**Task description**
All lines from the one containing "s.outputs <:+ t.outputs" to the end of the listing below are to be reproduced exactly, and no others.

Record set: Begin

-- ==== Sys2Proof/Certificates/Slice0/Obligations.lean ====
section
/-! DEFINITION. The statements about this model, each a rule of the spec or derived from its rules.

Reading them: `readLoc8 d s = .ok a s1` is `Read8(d)` giving `a` and leaving `s1` (20_memory.md R80), and
so on; `t.complete s` is `t` with the cycle count of a completed command reported (40_flag_library.md
R167); `FlagsSet` is the flag phase with the flags of the "Z80 flags" and "GB flags" lines (R163, R164,
with 10_state.md R33 and R34); the hypotheses say only which registers are written and which addresses
answer. -/

section

open Sys2Proof Sys2Proof.Machine

/-! ## Construction and the whole machine -/

/-- The model's choices, no rule of the spec: `RESET_STATE` and its values (log 1), the parameters (log 2).
A, F, SP and PC are R331's general-knowledge column (PRESUMED), the rest zero (DESIGN CHOICE). -/
def Obligations.ResetValues : Prop :=
  State.reset.cfg = Config.default ∧
  (∀ x, State.reset.written8 x = true) ∧ (∀ x, State.reset.written16 x = true) ∧
  State.reset.reg8 .a = 0xFF ∧ State.reset.reg8 .f = 0xFF ∧
  (∀ x, x ≠ .a → x ≠ .f → State.reset.reg8 x = 0x00) ∧
  State.reset.reg16 .sp = 0xFFFF ∧ State.reset.reg16 .pc = 0x0000 ∧
  State.reset.reg16 .ix = 0x0000 ∧ State.reset.reg16 .iy = 0x0000 ∧
  State.reset.mem = [] ∧ State.reset.faultRecord = none ∧ State.reset.busLog = [] ∧
  State.reset.outputs = [] ∧ State.reset.inputs = []

/-- 70_reset_and_hazards.md R331: at construction a cell is written exactly when `RESET_STATE` gives it a
value, and then holds it; the fault record is empty. The parameters are the ones given (R330). The model's
choices (log 15): an entry for a register the variant lacks gives nothing a value, and a value for the Game
Boy's F is stored through its mask. -/
def Obligations.ConstructionGivesResetState : Prop :=
  ∀ (cfg : Config) (rs : ResetState),
    (State.construct cfg rs).cfg = cfg ∧ (State.construct cfg rs).faultRecord = none ∧
    (∀ x, (∀ v, (x, v) ∉ rs.regs8) → (State.construct cfg rs).written8 x = false) ∧
    (∀ x v, x.inVariant cfg.variant = true → (x, v) ∈ rs.regs8 → (∀ w, (x, w) ∈ rs.regs8 → w = v) →
      (State.construct cfg rs).written8 x = true ∧ (State.construct cfg rs).reg8 x = stored8 cfg x v) ∧
    (∀ x, (∀ v, (x, v) ∉ rs.regs16) → (State.construct cfg rs).written16 x = false) ∧
    (∀ x v, x.inVariant cfg.variant = true → (x, v) ∈ rs.regs16 → (∀ w, (x, w) ∈ rs.regs16 → w = v) →
      (State.construct cfg rs).written16 x = true ∧ (State.construct cfg rs).reg16 x = v) ∧
    (∀ k, (∀ v, (k, v) ∉ rs.bytes) → Memory.read (State.construct cfg rs).mem k = none) ∧
    (∀ k v, (k, v) ∈ rs.bytes → (∀ w, (k, w) ∈ rs.bytes → w = v) →
      Memory.read (State.construct cfg rs).mem k = some v) ∧
    (State.construct cfg rs).Inv

/-- The invariant at reset. -/
def Obligations.ResetHasInvariant : Prop := State.reset.Inv

/-- The invariant (canonical memory, absent registers unwritten, F masked, the log routed, the fault record the last
error of a command) is kept by every step, from every state that meets it. The record's clause is the
model's choice: of two errors the record takes the later (log 7), and a host access's error leaves it as
it is (log 8). -/
def Obligations.StepKeepsInvariant : Prop := ∀ s t : State, s.Inv → step s = .next t → t.Inv

/-- What every step leaves alone or only adds to: the parameters are fixed (R330, R61), the fault record is
sticky (R306), the log and the outputs grow, a written cell stays written (10_state.md R44). -/
def Obligations.StepOnlyAdds : Prop :=
  ∀ s t : State, step s = .next t →
    t.cfg = s.cfg ∧ t.inputs = s.inputs.tail ∧
    (s.faultRecord.isSome = true → t.faultRecord.isSome = true) ∧
    s.outputs <:+ t.outputs ∧ s.busLog <:+ t.busLog ∧ s.draws ≤ t.draws ∧
    (∀ x, s.written8 x = true → t.written8 x = true) ∧
    (∀ x, s.written16 x = true → t.written16 x = true) ∧
    (∀ k, (Memory.read s.mem k).isSome = true → (Memory.read t.mem k).isSome = true)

Record set: End

**Answer to this task**
    s.outputs <:+ t.outputs ∧ s.busLog <:+ t.busLog ∧ s.draws ≤ t.draws ∧
    (∀ x, s.written8 x = true → t.written8 x = true) ∧
    (∀ x, s.written16 x = true → t.written16 x = true) ∧
    (∀ k, (Memory.read s.mem k).isSome = true → (Memory.read t.mem k).isSome = true)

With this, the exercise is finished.